_Data provided_.

theorem laneLocal_readSp (s : State) (n : Nat) :
    LaneLocal s (fun s' u => readSp (setWg s s.bundle.wg (getWg s' s.bundle.wg)) s.bundle.wg u n) := by
  intro s' u hs hth _
  dsimp only
  rw [hs.setWg_getWg, setWg_self]
  exact readSp_regs hs hth n

section
variable {h : Hdr} {ty : Ty} {d a b c : Opnd} {imm : Word}

theorem computes_sel : Computes (.sel h ty d a b c) h d (fun s u => val ty (if pr s u c then rd s u ty a 0 else rd s u ty b 0)) :=
  computes_of_operandLocal (f := fun g t => tyRes ty (if readPred g t c then readTy g t ty a 0 else readTy g t ty b 0))
    (((operandLocal_readPred c).map₂ (operandLocal_readTy ty a 0) fun p x y => tyRes ty (if p then x else y)).map₂
      (operandLocal_readTy ty b 0) id) (fun _ => rfl)

theorem computes_rdsp (n : BitVec 6) : Computes (.rdsp h d (.sp n)) h d (fun s u =>
    match (spRegs s u).find? (fun x => x.1 == n.toNat) with
    | some x => val x.2.1 x.2.2
    | none => val .n32 0) := by
  have hread : Computes (.rdsp h d (.sp n)) h d
      (fun s u => tyRes (spTy n.toNat) (readSp (setWg s s.bundle.wg (cur s)) s.bundle.wg u n.toNat)) :=
    computes_of_laneLocal (f := fun s g t => tyRes (spTy n.toNat) (readSp (setWg s s.bundle.wg g) s.bundle.wg t n.toNat))
      (fun s s' u hs hth hgrp => congrArg (tyRes _) (laneLocal_readSp s n.toNat s' u hs hth hgrp)) (fun _ => rfl)
  simpa only [spRegs_find, setWg_self] using hread

theorem computes_p2v : Computes (.p2v h d) h d (fun s u => val .b32 ((lane s u).preds.toNat + 2 ^ 7)) :=
  computes_of_operandLocal (f := fun g t => wordRes ((getTh g t).preds.toNat + 128))
    (operandLocal_getTh.map fun th => wordRes (th.preds.toNat + 128)) (fun _ => rfl)

end

theorem moveResults : MoveResults := fun _ ty _ _ _ _ _ n =>
  ⟨computes_sel, computes_of_read (fun x => tyRes ty x) (fun _ => rfl), computes_rdsp n, computes_p2v,
    computes_of_read (fun x => tyRes ty x) (fun _ => rfl)⟩

/-! ### Writes of special registers and predicates (R103, R115, R117) -/

theorem toNat_and_seven (x : Word) : (x &&& 7).toNat = x.toNat % 8 := Nat.and_two_pow_sub_one_eq_mod x.toNat 3

theorem fflags_eq_and (x : Word) : BitVec.ofNat 32 (x.toNat % 32) = x &&& 0x1F := by
  apply BitVec.eq_of_toNat_eq
  have hand : (x &&& 0x1F).toNat = x.toNat % 32 := Nat.and_two_pow_sub_one_eq_mod x.toNat 5
  rw [hand, BitVec.toNat_ofNat]
  omega

/-- The bit of weight 2^k. -/
theorem and_two_pow_eq (n k : Nat) : n &&& 2 ^ k = n % 2 ^ (k + 1) / 2 ^ k * 2 ^ k := by
  apply Nat.eq_of_testBit_eq
  intro j
  rw [Nat.testBit_and, Nat.testBit_two_pow, Nat.testBit_mul_two_pow, Nat.testBit_div_two_pow, Nat.testBit_mod_two_pow]
  rcases Nat.lt_trichotomy j k with h | rfl | h
  · rw [decide_eq_false (Nat.ne_of_gt h), decide_eq_false (Nat.not_le.mpr h), Bool.and_false, Bool.false_and]
  · rw [decide_eq_true rfl, decide_eq_true (Nat.le_refl j), Nat.sub_self, Nat.zero_add, decide_eq_true (Nat.lt_succ_self j), Bool.and_true,
      Bool.true_and, Bool.true_and]
  · rw [decide_eq_false (Nat.ne_of_lt h), decide_eq_false (show ¬ j - k + k < k + 1 by omega), Bool.and_false, Bool.false_and,
      Bool.and_false]

theorem frmOf_eq (x : Word) : frmOf x = (x &&& 8) ||| (if x &&& 7 > 4 then 0 else x &&& 7) := by
  have hmode : (if x.toNat % 8 ≥ 5 then 0 else x.toNat % 8) = (if x &&& 7 > 4 then 0 else x &&& 7).toNat := by
    have hgt : x &&& 7 > 4 ↔ x.toNat % 8 ≥ 5 := by
      rw [gt_iff_lt, BitVec.lt_def, toNat_and_seven]
      rfl
    simp only [hgt, apply_ite BitVec.toNat, toNat_and_seven]
    rfl
  have hftz : x.toNat % 16 / 8 * 8 = (x &&& 8).toNat := (and_two_pow_eq x.toNat 3).symm
  apply BitVec.eq_of_toNat_eq
  rw [frmOf, BitVec.toNat_ofNat, BitVec.toNat_or, ← hmode, ← hftz]
  have hlt : (if x.toNat % 8 ≥ 5 then 0 else x.toNat % 8) < 2 ^ 3 := by split <;> omega
  generalize (if x.toNat % 8 ≥ 5 then 0 else x.toNat % 8) = mode at hlt
  rw [Nat.mul_comm, ← Nat.two_pow_add_eq_or_of_lt hlt]
  omega

/-- What a write of one predicate makes of the predicates below p7. -/
theorem getLsbD_write_pred (p : BitVec 7) (b : Bool) {n j : Nat} (hj : j < 7) :
    ((p &&& ~~~(1#7 <<< n)) ||| (if b then 1#7 <<< n else 0#7)).getLsbD j = if j = n then b else p.getLsbD j := by
  have hone : (1#7 <<< n).getLsbD j = decide (n = j) := by
    rw [← BitVec.twoPow_eq, BitVec.getLsbD_twoPow]
    by_cases h : n = j <;> simp [h, hj]
  rw [BitVec.getLsbD_or, BitVec.getLsbD_and, BitVec.getLsbD_not, apply_ite (BitVec.getLsbD · j), hone]
  by_cases h : j = n
  · cases b <;> simp [h]
  · cases b <;> simp [h, hj, Ne.symm h]

/-- The thread after a mask's predicates below pk have been written. -/
theorem foldl_wp (th : Thread) (x m k : Nat) (hk : k ≤ 7) :
    ∃ p, (List.range k).foldl (fun th i => if bit m i then th.wp i (bit x i) else th) th = { th with preds := p } ∧
      ∀ j < 7, p.getLsbD j = if j < k ∧ bit m j = true then bit x j else th.preds.getLsbD j := by
  induction k with
  | zero => exact ⟨th.preds, rfl, fun j _ => by simp⟩
  | succ k ih =>
    obtain ⟨p, hfold, hp⟩ := ih (by omega)
    rw [List.range_succ, List.foldl_append, hfold, List.foldl_cons, List.foldl_nil]
    have hlt : ∀ j, j ≠ k → (j < k + 1 ↔ j < k) := fun j hjk => by omega
    by_cases hm : bit m k = true
    · rw [if_pos hm, Thread.wp, if_pos (by omega)]
      refine ⟨_, rfl, fun j hj => ?_⟩
      dsimp only
      rw [getLsbD_write_pred p _ hj, hp j hj]
      by_cases h : j = k
      · rw [h, if_pos rfl, if_pos ⟨Nat.lt_succ_self k, hm⟩]
      · simp only [if_neg h, hlt j h]
    · rw [if_neg hm]
      refine ⟨p, rfl, fun j hj => ?_⟩
      rw [hp j hj]
      by_cases h : j = k
      · rw [h, if_neg (fun hc => hm hc.2), if_neg (fun hc => hm hc.2)]
      · simp only [hlt j h]

/-- Going through the predicates below p7 puts in those of the mask. -/
theorem foldl_wp_eq (th : Thread) (x m : Nat) :
    (rangeFrom 0 7).foldl (fun th i => if bit m i then th.wp i (bit x i) else th) th =
      { th with preds := (th.preds &&& ~~~BitVec.ofNat 7 m) ||| (BitVec.ofNat 7 x &&& BitVec.ofNat 7 m) } := by
  obtain ⟨p, hfold, hp⟩ := foldl_wp th x m 7 (Nat.le_refl 7)
  rw [rangeFrom_zero_eq_range, hfold]
  congr 1
  apply BitVec.eq_of_getLsbD_eq
  intro j hj
  rw [hp j hj, bit_eq_testBit, bit_eq_testBit, BitVec.getLsbD_or, BitVec.getLsbD_and, BitVec.getLsbD_and, BitVec.getLsbD_not,
    BitVec.getLsbD_ofNat, BitVec.getLsbD_ofNat]
  cases hm : m.testBit j <;> simp [hj]

section
variable {h : Hdr} {a b : Opnd} {imm : Word}

/-- `wrsp` writes what `Thread.wsp` says. -/
theorem changes_wrsp (n : BitVec 6) : Changes (.wrsp h (.sp n) b imm) h
    (fun s u th => th.wsp n.toNat (BitVec.ofNat 32 (rd s u .n32 b imm))) :=
  changes_of_operandLocal (f := fun g t th => th.wsp n.toNat (BitVec.ofNat 32 (readTy g t .n32 b imm)))
    ((operandLocal_readTy .n32 b imm).map fun x (th : Thread) => th.wsp n.toNat (BitVec.ofNat 32 x)) (fun _ => rfl)

theorem changes_v2p : Changes (.v2p h a b imm) h (fun s u th =>
    let x := BitVec.ofNat 7 (rd s u .n32 a imm)
    let m := BitVec.ofNat 7 (rd s u .n32 b imm)
    { th with preds := (th.preds &&& ~~~ m) ||| (x &&& m) }) := by
  simp only [← foldl_wp_eq]
  exact changes_of_operandLocal
    (f := fun g t th => (rangeFrom 0 7).foldl (fun th i => if bit (readTy g t .n32 b imm) i then
      th.wp i (bit (readTy g t .n32 a imm) i) else th) th)
    ((operandLocal_readTy .n32 a imm).map₂ (operandLocal_readTy .n32 b imm) fun x m (th : Thread) =>
      (rangeFrom 0 7).foldl (fun th i => if bit m i then th.wp i (bit x i) else th) th) (fun _ => rfl)

end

_Requirement_. Please write out, exactly as they appear above, only the lines in the stretch from the line with "computes_of_operandLocal (f := fun g t => tyRes" through the line with "(operandLocal_readTy ty b".

_Solution to this exercise_.
  computes_of_operandLocal (f := fun g t => tyRes ty (if readPred g t c then readTy g t ty a 0 else readTy g t ty b 0))
    (((operandLocal_readPred c).map₂ (operandLocal_readTy ty a 0) fun p x y => tyRes ty (if p then x else y)).map₂
      (operandLocal_readTy ty b 0) id) (fun _ => rfl)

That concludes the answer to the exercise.